Travis J Omasta

Preparation of radiation-grafted powders for use as anion exchange ionomers in alkaline polymer electrolyte fuel cells

A novel alkaline exchange ionomer (AEI) was prepared from the radiation-grafting of vinylbenzyl chloride (VBC) onto poly(ethylene-co-tetrafluoroethylene) [ETFE] powders with powder particle sizes of less than 100 μm diameter. Quaternisation of the VBC grafted ETFE powders with trimethylamine resulted in AEIs that were chemically the same as the ETFE-based radiation-grafted alkaline anion exchange membranes (AAEM) that had been previously developed for use in low temperature alkaline polymer electrolyte fuel cells (APEFC). The integration of the AEI powders into the catalyst layers (CL) of both electrodes resulted in a H2/O2 fuel cell peak power density of 240 mW cm−2 at 50 °C (compared to 180 mW cm−2 with a benchmark membrane electrode assembly containing identical components apart from the use of a previous generation AEI). This result is promising considering the wholly un-optimised nature of the AEI inclusion into the catalyst layers.

Beyond catalysis and membranes: visualizing and solving the challenge of electrode water accumulation and flooding in AEMFCs

A majority of anion exchange membrane fuel cells (AEMFCs) reported in the literature have been unable to achieve high current or power. A recently proposed theory is that the achievable current is largely limited by poorly balanced water during cell operation. In this work, we present convincing experimental results – coupling operando electrochemical measurements and neutron imaging – supporting this theory and allowing the amount and distribution of water, and its impact on AEMFC performance, to be quantified for the first time. We also create new electrode compositions by systematically manipulating the ionomer and carbon content in the anode catalyst layer, which allowed us to alleviate the mass transport behavior limitations of H2/O2 AEMFCs and achieve a new record-setting peak power density of 1.9 W cm−2 – a step-change to existing literature. Our efforts cast a new light on the design and optimization of AEMFCs – potentially changing the way that AEMFCs are constructed and operated.

Carbonate dynamics and opportunities with low temperature, AEM-based electrochemical CO2 separators

Fossil fuel power plants are responsible for a significant portion of anthropogenic atmospheric carbon dioxide (CO2) and due to concerns over global climate change, finding solutions that significantly reduce emissions at their source has become a vital concern. When oxygen (O2) is reduced along with CO2 at the cathode of an anion exchange membrane (AEM) electrochemical cell, carbonate and bicarbonate are formed which are transported through electrolyte by migration from the cathode to the anode where they are oxidized back to CO2 and O2. This behavior makes AEM-based devices scientifically interesting CO2 separation devices or “electrochemical CO2 pumps.” Electrochemical CO2 separation is a promising alternative to state-of-the-art solvent-based methods because the cells operate at low temperatures and scale with surface area, not volume, suggesting that industrial electrochemical systems could be more compact than amine sorption technologies. In this work, we investigate the impact of the CO2 separator cell potential on the CO2 flux, carbonate transport mechanism and process costs. The applied electrical current and CO2 flux showed a strong correlation that was both stable and reversible. The dominant anion transport pathway, carbonate vs. bicarbonate, undergoes a shift from carbonate to mixed carbonate/bicarbonate with increased potential. A preliminary techno-economic analysis shows that despite the limitations of present cells, there is a clear pathway to meet the US DOE 2025 and 2035 targets for power plant retrofit CO2 capture systems through materials and systems-level advances.

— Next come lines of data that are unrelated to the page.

-- ==== Sys2Proof/Laws/Ops.lean ====
section
/-! SUPPORT. What reading gives after an update, for each kind of unit: the unit that was updated gives the new value, every
other unit the old one. Registers need the canonical form where the value written may be the reset value. -/

namespace Sys2Proof.Machine

variable {s : State}

/-- A value that is not the default is read back whatever the form of the map. -/
theorem SMap.get_set_of_ne {α : Type} [DecidableEq α] (d : Nat → α) (m : SMap α) (k : Nat) (a : α) (h : a ≠ d k) :
    SMap.get d (SMap.set d m k a) k = a := by
  rw [SMap.set, if_neg h, SMap.get_ins]; simp

theorem State.canonical_regs (h : s.canonical = true) : SMap.wf regReset s.regs = true := by
  unfold State.canonical at h
  simp only [Bool.and_eq_true] at h
  exact h.1.2

theorem State.canonical_mem (h : s.canonical = true) : Memory.wf s.mem = true := by
  unfold State.canonical at h
  simp only [Bool.and_eq_true] at h
  exact h.1.1

theorem State.canonical_setReg {k : Nat} {v : W32} (h : s.canonical = true) : (s.setReg k v).canonical = true := by
  unfold State.canonical at *
  simp only [Bool.and_eq_true] at *
  exact ⟨⟨h.1.1, SMap.wf_set _ _ _ _ h.1.2⟩, h.2⟩

/-- The register that was written, and every other one. -/
theorem State.reg_setReg (h : s.canonical = true) (k i : Nat) (v : W32) :
    (s.setReg k v).reg i = if i = k then v else s.reg i :=
  SMap.get_set _ _ _ _ (State.canonical_regs h) _

theorem State.reg_setReg_ne {k i : Nat} {v : W32} (hi : i ≠ k) : (s.setReg k v).reg i = s.reg i :=
  SMap.get_set_ne _ _ _ _ _ hi

/-- A saturating counter after a count. -/
theorem State.reg_bump (h : s.canonical = true) (k i : Nat) :
    (s.bump k).reg i = if i = k then satInc32 (s.reg k) else s.reg i := State.reg_setReg h _ _ _

theorem State.reg_bump_ne {k i : Nat} (hi : i ≠ k) : (s.bump k).reg i = s.reg i := State.reg_setReg_ne hi

theorem State.reg_setRegFld_ne {k lo len v i : Nat} (hi : i ≠ k) : (s.setRegFld k lo len v).reg i = s.reg i :=
  State.reg_setReg_ne hi

theorem State.reg_setRegBit_ne {k j i : Nat} {b : Bool} (hi : i ≠ k) : (s.setRegBit k j b).reg i = s.reg i :=
  State.reg_setReg_ne hi

/-- Every unit but the one that was updated. -/
theorem State.core_modCore_ne {c d : Nat} {f : Core → Core} (h : d ≠ c) : (s.modCore c f).core d = s.core d :=
  SMap.get_set_ne _ _ _ _ _ h

theorem State.slice_modSlice_ne {c d : Nat} {f : Slice → Slice} (h : d ≠ c) : (s.modSlice c f).slice d = s.slice d :=
  SMap.get_set_ne _ _ _ _ _ h

theorem State.die_modDie_ne {c d : Nat} {f : Die → Die} (h : d ≠ c) : (s.modDie c f).die d = s.die d :=
  SMap.get_set_ne _ _ _ _ _ h

theorem State.chan_modChan_ne {c d : Nat} {f : Channel → Channel} (h : d ≠ c) : (s.modChan c f).chan d = s.chan d :=
  SMap.get_set_ne _ _ _ _ _ h

theorem State.vd_modVd_ne {c d : Nat} {f : VDev → VDev} (h : d ≠ c) : (s.modVd c f).vd d = s.vd d :=
  SMap.get_set_ne _ _ _ _ _ h

theorem State.extent_modExtent_ne {c d : Nat} {f : Extent → Extent} (h : d ≠ c) :
    (s.modExtent c f).extent d = s.extent d := SMap.get_set_ne _ _ _ _ _ h

theorem State.engine_modEngine_ne {c d : Nat} {f : EngineSt → EngineSt} (h : d ≠ c) :
    (s.modEngine c f).engine d = s.engine d := SMap.get_set_ne _ _ _ _ _ h

theorem State.pdie_modPdie_ne {c d : Nat} {f : DieBudget → DieBudget} (h : d ≠ c) :
    (s.modPdie c f).pdie d = s.pdie d := SMap.get_set_ne _ _ _ _ _ h

theorem State.qp_modQp_ne {n q m r : Nat} {f : Qp → Qp} (h : 64 * m + r ≠ 64 * n + q) :
    (s.modQp n q f).qp m r = s.qp m r := SMap.get_set_ne _ _ _ _ _ h

/-- The unit that was updated, where its new value is not that of a unit at rest. -/
theorem State.core_modCore {c : Nat} {f : Core → Core} (h : f (s.core c) ≠ Core.rest) :
    (s.modCore c f).core c = f (s.core c) := SMap.get_set_of_ne _ _ _ _ h

theorem State.slice_modSlice {c : Nat} {f : Slice → Slice} (h : f (s.slice c) ≠ Slice.empty) :
    (s.modSlice c f).slice c = f (s.slice c) := SMap.get_set_of_ne _ _ _ _ h

theorem State.die_modDie {c : Nat} {f : Die → Die} (h : f (s.die c) ≠ Die.empty) :
    (s.modDie c f).die c = f (s.die c) := SMap.get_set_of_ne _ _ _ _ h

theorem State.chan_modChan {c : Nat} {f : Channel → Channel} (h : f (s.chan c) ≠ Channel.rest) :
    (s.modChan c f).chan c = f (s.chan c) := SMap.get_set_of_ne _ _ _ _ h

theorem State.vd_modVd {c : Nat} {f : VDev → VDev} (h : f (s.vd c) ≠ VDev.absent) :
    (s.modVd c f).vd c = f (s.vd c) := SMap.get_set_of_ne _ _ _ _ h

theorem State.extent_modExtent {c : Nat} {f : Extent → Extent} (h : f (s.extent c) ≠ Extent.absent) :
    (s.modExtent c f).extent c = f (s.extent c) := SMap.get_set_of_ne _ _ _ _ h

theorem State.qp_modQp {n q : Nat} {f : Qp → Qp} (h : f (s.qp n q) ≠ Qp.rest) :
    (s.modQp n q f).qp n q = f (s.qp n q) := SMap.get_set_of_ne _ _ _ _ h

/-- Memory after a masked write: the bytes of the mask, and every other byte. -/
theorem rd_wrMask (bs : List Byte) (m : SMap Byte) (k mask i a : Nat) (h : Memory.wf m = true) :
    rd (wrMask m k mask bs i) a
      = if k + i ≤ a ∧ a < k + i + bs.length ∧ bitOf mask (a - k) = true then nth 0 bs (a - k - i) else rd m a := by
  induction bs generalizing m i with
  | nil => simp [wrMask]; omega
  | cons b bs ih =>
    unfold wrMask
    have hw : Memory.wf (if bitOf mask i then wr m (k + i) b else m) = true := by
      split
      · exact Memory.wf_wr _ _ _ h
      · exact h
    rw [ih _ _ hw]
    by_cases ha : a = k + i
    · subst ha
      rw [if_neg (by omega)]
      by_cases hb : bitOf mask i = true
      · simp [hb, rd_wr _ _ _ h, nth]
      · simp [hb]
    · have hr : rd (if bitOf mask i then wr m (k + i) b else m) a = rd m a := by
        split
        · exact rd_wr_ne _ _ _ _ ha
        · rfl
      rw [hr]
      by_cases hc : k + (i + 1) ≤ a ∧ a < k + (i + 1) + bs.length ∧ bitOf mask (a - k) = true
      · rw [if_pos hc, if_pos ⟨by omega, by simp; omega, hc.2.2⟩]
        have : a - k - i = (a - k - (i + 1)) + 1 := by omega
        rw [this]; simp [nth]
      · rw [if_neg hc, if_neg]
        rintro ⟨h1, h2, h3⟩
        simp at h2
        exact hc ⟨by omega, by omega, h3⟩

end Sys2Proof.Machine
end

Water and Ion Transport in Anion Exchange Membrane Fuel Cells

Much of the work on Anion Exchange Membrane Fuel Cells (AEMFCs) in recent years has focused on the development of new catalysts and membranes. Though this work is important, it has overlooked mass transport in these systems, which is equally critical to achieving high performance. This chapter provides an overview of aspects related to AEMFC water management and carbonation upon exposure to carbon dioxide. managing both of these are needed in order to achieve high performing fuel cells.